Dark Social is one of the three major buckets of Dark Traffic. This traffic is “direct traffic” reaching deep links that may not be commonly bookmarked or reached by an exact match URL. Dark Social includes Dark Search traffic in it, which is why it has to be mentioned, but again this is focusing on Dark Search. To segment out the social and get search, we need to take this a few steps further.
4. Compare Filtered Links With Social Campaign Metrics
The reason why this bucket is Dark Social is because some social sites use HTTPS, rather than HTTP. We have to cross reference our social campaigns against the URLs found after our filters are implemented. Most major social media platforms have some type of referrer tag implemented, but you always want to double check.
5. Filter For New Users
Filtering for new users will remove users that may have bookmarked your site and returned recently, or memorized a URL and re-typed it in. After this last filter is done, what’s left is dark search.

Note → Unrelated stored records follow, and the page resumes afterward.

/-- CTXSAVE.ctx (R405). -/
def execCtxsaveCtx (f : Fields) (s : State) : Host.Outcome State Fault Refusal :=
  issue (.ctxsaveCtx f) f .lanes (fun e s =>
    let x := e.s e.opa 1
    let id := bits x.toNat 47 32
    if x.toNat ≠ id * 2 ^ 32 then .trap s [regTrap e 0xF8]
    else match s.ctxSlot id with
    | none => .trap s [{ cause := 2, aux := 15, lanes := e.active, unit := unitOf 0xF8 }]
    | some c =>
      if id = e.w.ctxid.toNat then .trap s [regTrap e 0xF8]
      else e.guardS s 0xF8 [e.dst] fun _ =>
        let gs := s.groups.filter fun g => g.cslot == c && !g.saved && g.ended != g.nw
        let (s, n, wait) := evictAll s (gs.map fun g => g.id)
        if wait then .park s (.other 405) else .done (e.setS s e.dst (BitVec.ofNat 64 n))) s

end Sys2Proof.Machine
end

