-- ==== Sys2Proof/Machine/Flow.lean ====
section
/-!
DEFINITION. The control instructions (spec/01 R37, spec/11 R245 to R253, spec/17 R350, spec/10 R234, spec/07 R176) but
for WAITC and SYSC, which stand with the work they wait for, and the fetch of a line.
-/
namespace Sys2Proof.Machine

/-- NOP (R37). -/
def execNop (f : Fields) (s : State) : Host.Outcome State Fault Refusal :=
  issue (.nop f) f .always (fun _ s => .done s) s

/-- BRA (R246). -/
def execBra (f : Fields) (s : State) : Host.Outcome State Fault Refusal :=
  issue (.bra f) f .flow (fun e s => if e.active = 0 then .done s else transfer s e (branchTarget e.fr.pc f.imm)) s

/-- Cond of BRS (R246), reading the register as s64. -/
def brsCond (minor : Nat) (x : W64) : Bool :=
  match minor with
  | 0 => x == 0
  | 1 => x != 0
  | 2 => x.getLsbD 63
  | _ => !x.getLsbD 63

/-- BRS (R246). -/
def execBrs (f : Fields) (s : State) : Host.Outcome State Fault Refusal :=
  issue (.brs f) f .flow (fun e s =>
    if e.active = 0 ∨ brsCond (mv f) (e.s e.opa) = false then .done s
    else transfer s e (branchTarget e.fr.pc f.imm)) s

/-- BRV (R247): the taken side keeps running when it is at least as large. -/
def execBrv (f : Fields) (s : State) : Host.Outcome State Fault Refusal :=
  issue (.brv f) f .flow (fun e s =>
    let target := branchTarget e.fr.pc f.imm
    let n := e.exm &&& ~~~e.active
    if e.active = 0 then .done s
    else match checkTarget s e target with
    | (s, some t) => t.res s
    | (s, none) =>
      if n = 0 then .jump s target
      else if laneCount e.active < laneCount n then
        splitRes e s 0x04 (mv f) (n, nextPC e.fr.pc) [(e.active, target)]
      else splitRes e s 0x04 (mv f) (e.active, target) [(n, nextPC e.fr.pc)]) s

/-- JMPX (R246). -/
def execJmpx (f : Fields) (s : State) : Host.Outcome State Fault Refusal :=
  issue (.jmpx f) f .flow (fun e s => if e.active = 0 then .done s else transfer s e (e.s e.opa)) s

/-- A checked transfer that also writes an s register (R246, R352). -/
def transferS (s : State) (e : Env) (major : Nat) (pc : W64) (n : Nat) (x : W64) : Res :=
  match checkTarget s e pc with
  | (s, some t) => t.res s
  | (s, none) => e.guardS s major [n] fun _ => .jump (e.setS s n x) pc

/-- CALL (R246). -/
def execCall (f : Fields) (s : State) : Host.Outcome State Fault Refusal :=
  issue (.call f) f .flow (fun e s =>
    if e.active = 0 then .done s
    else transferS s e 0x06 (branchTarget e.fr.pc f.imm) e.dst (nextPC e.fr.pc)) s

/-- RET (R246). -/
def execRet (f : Fields) (s : State) : Host.Outcome State Fault Refusal :=
  issue (.ret f) f .flow (fun e s => if e.active = 0 then .done s else transfer s e (e.s e.opa)) s

/-- LOOP (R246): the counter's write, with its check (R352), comes before the transfer's. -/
def execLoop (f : Fields) (s : State) : Host.Outcome State Fault Refusal :=
  issue (.loop f) f .flow (fun e s =>
    let c := e.s e.opa
    if e.active = 0 ∨ c = 0 then .done s
    else if c = 1 then e.guardS s 0x11 [e.opa] fun _ => .done (e.setS s e.opa 0)
    else e.guardS s 0x11 [e.opa] fun _ => transfer s e (branchTarget e.fr.pc f.imm) fun s => e.setS s e.opa (c - 1)) s

/-- The check of R28 of every distinct target, in ascending lane order (R248). -/
def checkTargets (s : State) (e : Env) : List W64 → State × Option TargetFail
  | [] => (s, none)
  | pc :: pcs =>
    match checkTarget s e pc with
    | (s, some t) => (s, some t)
    | (s, none) => checkTargets s e pcs

/-- The lanes of Active grouped by equal target, each group where its lowest lane stands (R248). -/
def groupTargets (ts : List (Nat × W64)) : List Side :=
  ts.foldl (fun (gs : List Side) t =>
    if gs.any fun g => g.2 == t.2 then gs.map fun g => if g.2 = t.2 then (g.1 ||| laneBit t.1, g.2) else g
    else gs ++ [(laneBit t.1, t.2)]) []

/-- CALLX (R248). CALLX is a flow instruction, so a record's lanes are Active (R390). -/
def execCallx (f : Fields) (s : State) : Host.Outcome State Fault Refusal :=
  issue (.callx f) f .flow (fun e s =>
    if e.active = 0 then .done s
    else
      let base := e.s e.opb
      let (s, outs) := accessLanes s e 0 8 .rd false
        (e.lanes.map fun L => (L, (base + 8 * (e.v e.opa L).setWidth 64).toNat))
      let outs := outs.map fun x => (x.1, withPoison s .rd x.2)
      let rd : Reader := .near e.ref.core
      if outs.any fun x => x.2 == .held then .park s (.other 166)
      else match accessTrap 0x07 0 8 .rd outs with
      | some t => .trap s [{ t with lanes := e.active, unit := unitOf 0x07 }]
      | none =>
        let parts := outs.map fun x => match x.2 with
          | .ok ps => (x.1, ps)
          | _ => (x.1, [])
        if parts.any fun x => x.2.any (Piece.held s rd false) then parkLines s rd false (parts.flatMap fun x => x.2)
        else
          let s := touchLoads s rd (parts.flatMap fun x => x.2)
          let ts := parts.map fun x => (x.1, BitVec.ofNat 64 (leNat (loadBytes s rd.tower e.w x.2)))
          match checkTargets s e ((groupTargets ts).map fun g => g.2) with
          | (s, some t) => t.res s
          | (s, none) => e.guardS s 0x07 [e.dst] fun _ =>
            let n := e.exm &&& ~~~e.active
            let gs := groupTargets ts
            let gs := if n = 0 then gs else gs ++ [(n, nextPC e.fr.pc)]
            match orderSides gs with
            | [] => .done s
            | [g] => .jump (e.setS s e.dst (nextPC e.fr.pc)) g.2
            | g :: rest =>
              match splitRes e (e.setS s e.dst (nextPC e.fr.pc)) 0x07 (mv f) g rest with
              | .trap _ ts => .trap s ts
              | r => r) s

/-- The warp of the issuing fragment replaced after an arrival or an end. A register that an outermost merge writes
is out of error (R238). -/
def placeWarp (e : Env) (s : State) (w : Warp) : State :=
  let regs := (e.w.joins.flatMap fun x => match x with
    | some x => (x.set.filter fun m => m.writer.isSome).map fun m => m.reg
    | none => []) ++ (e.fr.shadows.filter fun y => !y.since.isEmpty).map fun y => y.reg
  let s := s.setWarp e.ref.core e.ref.slot (some w)
  if w.divergent || !e.w.divergent then s
  else regs.foldl (fun s n => (s.clearBad e.ref.core (.sca e.ref.slot n 0)).clearBad e.ref.core (.sca e.ref.slot n 1)) s

/-- RCVG (R249, R350). -/
def execRcvg (f : Fields) (s : State) : Host.Outcome State Fault Refusal :=
  issue (.rcvg f) f .flow (fun e s =>
    match (fragChain e.w e.fr).find? fun j => (e.w.join j).any fun x => x.id == iv f with
    | none => .done s
    | some j =>
      match (e.w.join j).bind fun x => foldRefused x e.fr j with
      | some n => .trap s [{ cause := 0x0F, aux := BitVec.ofNat 32 n, lanes := e.active, unit := unitOf 0x09 }]
      | none => .moved (placeWarp e s (arrive e.t e.ref.entry j (e.w.modFrag e.ref.entry fun f => { f with wait := none })))) s

/-- EXIT (R250, R350). The EXIT that would end the warp's last lanes is a drain (R223, R224). -/
def execExit (f : Fields) (s : State) : Host.Outcome State Fault Refusal :=
  issue (.exit f) f .flow (fun e s =>
    if e.active = 0 then .done s
    else if e.active = e.exm then
      if e.w.ended ||| e.fr.mem = fullMask e.w.width then
        withDrain e s 0x0A fun s => match s.warp e.ref.core e.ref.slot with
          | some w => .moved (placeWarp e s (endFragment e.t e.ref.entry w))
          | none => .done s
      else .moved (placeWarp e s (endFragment e.t e.ref.entry e.w))
    else .moved (s.setWarp e.ref.core e.ref.slot (some (exitLanes e.t e.ref.entry e.active e.w)))) s

/-- YIELD (R251, R369): the fragment becomes ready anew. -/
def execYield (f : Fields) (s : State) : Host.Outcome State Fault Refusal :=
  issue (.yield f) f .flow (fun _ s => .done s) s

/-- TRAPF (R253): stops while an enabled flag is set. -/
def execTrapf (f : Fields) (s : State) : Host.Outcome State Fault Refusal :=
  issue (.trapf f) f .flow (fun e s =>
    let fl := bits e.w.r.flags.toNat 5 0 &&& bits e.w.r.flags.toNat 13 8
    if e.active = 0 ∨ fl = 0 then .done s
    else .trap s [{ cause := 0x11, aux := BitVec.ofNat 32 fl, lanes := e.active, unit := unitOf 0x0D }]) s

/-- BKPT (R253). -/
def execBkpt (f : Fields) (s : State) : Host.Outcome State Fault Refusal :=
  issue (.bkpt f) f .flow (fun e s =>
    if e.active = 0 then .done s
    else .trap s [{ cause := 0x13, aux := f.imm, lanes := e.active, unit := unitOf 0x0F }]) s

/-- The units that a core's warps hold (R233). -/
def Core.granted (k : Core) : Nat :=
  k.slots.foldl (fun n x => match x with
    | some w => n + w.r.xgrant * (w.width / 16)
    | none => n) 0

/-- Blocks 1 to n granted to a warp, every word zero (R234). -/
def grantBlocks (s : State) (core slot n : Nat) : State :=
  (s.modWarp core slot fun w =>
    { w with r := { w.r with xgrant := n, v := spClear (64 * 64) ((64 + 32 * n) * 64) w.r.v } }).modCore core fun k =>
    let keep := fun (x : RegWord) => match x with
      | .vec lane reg => !(decide (64 ≤ reg) && (k.slots.any fun y => y.any fun w => lane / w.width == slot))
      | _ => true
    { k with bad := k.bad.filter keep, weak := k.weak.filter keep }

/-- The request of a warp slot for n blocks served, when it is at the head of its core's grant queue and fits (R234). -/
def serveGrant (s : State) (core slot width n : Nat) : Option State :=
  let k := s.core core
  if (k.xqueue.head?.any fun x => x.1 == slot) && k.granted + n * (width / 16) ≤ k.xplim.toNat then
    some (grantBlocks (s.modCore core fun k => { k with xqueue := k.xqueue.drop 1 }) core slot n)
  else none

/-- A fragment that waits in XACQ goes on once its request is served: it has issued, and is neither fetched nor checked
again (R234). -/
def grantMove (r : FragRef) (w : Warp) (s : State) : State :=
  match (s.core r.core).xqueue.find? fun x => x.1 == r.slot with
  | none => s
  | some x => match serveGrant s r.core r.slot w.width x.2 with
    | none => s
    | some s => s.modFrag r (afterIssue s.tick true (nextPC (w.frag r.entry).pc))

/-- Does a fragment wait in XACQ? -/
def Frag.awaitsGrant (fr : Frag) : Bool := fr.st == .parked && fr.wait == some (.other 234)

/-- XACQ (R234). A fragment that waits holds its warp's request in the core's grant queue. -/
def execXacq (f : Fields) (s : State) : Host.Outcome State Fault Refusal :=
  issue (.xacq f) f .flow (fun e s =>
    let k := s.core e.ref.core
    let mine := e.fr.wait == some (.other 234) && k.xqueue.any fun x => x.1 == e.ref.slot
    if e.active = 0 then .done s
    else if !mine && (e.w.r.xgrant != 0 || k.xqueue.any fun x => x.1 == e.ref.slot) then
      .trap s [{ cause := 0x14, aux := BitVec.ofNat 32 e.w.r.xgrant, lanes := e.active, unit := unitOf 0x14 }]
    else
      let s := if mine then s else s.modCore e.ref.core fun k => { k with xqueue := k.xqueue ++ [(e.ref.slot, iv f)] }
      match serveGrant s e.ref.core e.ref.slot e.w.width (iv f) with
      | some s => .done s
      | none => .park s (.other 234)) s

/-- ISYNC (R176): what the fragment fetched ahead is discarded. -/
def execIsync (f : Fields) (s : State) : Host.Outcome State Fault Refusal :=
  issue (.isync f) f .flow (fun e s => .done (s.modFrag e.ref fun fr => { fr with ahead := [] })) s

/-- LINE_FETCH (R25, R408): a quarter brings a line into its instruction cache, or replaces the copy it holds. A line
that fails a check is not kept; the fault is taken when a fragment enters the line. -/
def execLineFetch (core quarter cslot va : Nat) (s : State) : Host.Outcome State Fault Refusal :=
  if s.pkg.powered && s.running core && quarter < 4 && s.ctxValid cslot && va % 64 == 0 then
    let ctxid := BitVec.ofNat 16 (s.ctxId cslot)
    match fetchInto s core quarter cslot ctxid va with
    | (s, .ok _) => .next s
    | (_, .wait) => .next s
    | (s, .bad _) => .next (s.modCore core fun k =>
        { k with icache := k.icache.filter fun x => !(x.quarter == quarter && x.ctxid == ctxid && x.va == va) })
  else .next s

end Sys2Proof.Machine
end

6. I Have My Dark Search, Now What?
Analyze all of your leftover long tail URLs. There’s a good chance that these URLs were not typed in directly, and were not tied to a social campaign, so how else could a user have reached it? There are quite a few possibilities, but the point is you ruled it out being direct or social traffic, which leaves us with Organic or some unknown referral source (we are assuming your Paid Search manager is properly tagging their campaigns). Let your client know about this section of traffic, especially if you have seen major increases in direct traffic as of late or during a period that correlates with a specific marketing campaign.
I ran some of our client’s data through this process, and found that 11% of 33 million page views were dark traffic pointing to a deep link.
I unfortunately couldn’t cross reference every account with each social campaign, but the data is still pretty significant. This 11% is traffic that our social media managers or SEO managers can speak to as being “dark” and not actually direct.
Dark Traffic can’t be prevented (yet) but there are some steps we can take as online marketers to cut this number down.
1. Tag All Of Your Marketing Campaigns Correctly
Whatever your preferred tagging method is, make sure any URLs you’ve built that are pointing to your site are tracked.
2. Look For Correlations In Your Marketing Campaigns & Direct Traffic
You can’t go back and tag old traffic, but you can analyze spikes in direct, and look for possible causes of dark traffic.
3. Suggest Switching To HTTPS
Although this is a lot of work and should be thoroughly vetted before implementing, referral strings are passed from one HTTPS site to another.
There you have it! This is what’s (probably) going on with your direct traffic. Always remember to double check your metrics and look for possible bot traffic as well. Hopefully you can now speak to your clients, boss, or in-law about Dark Traffic in confidence.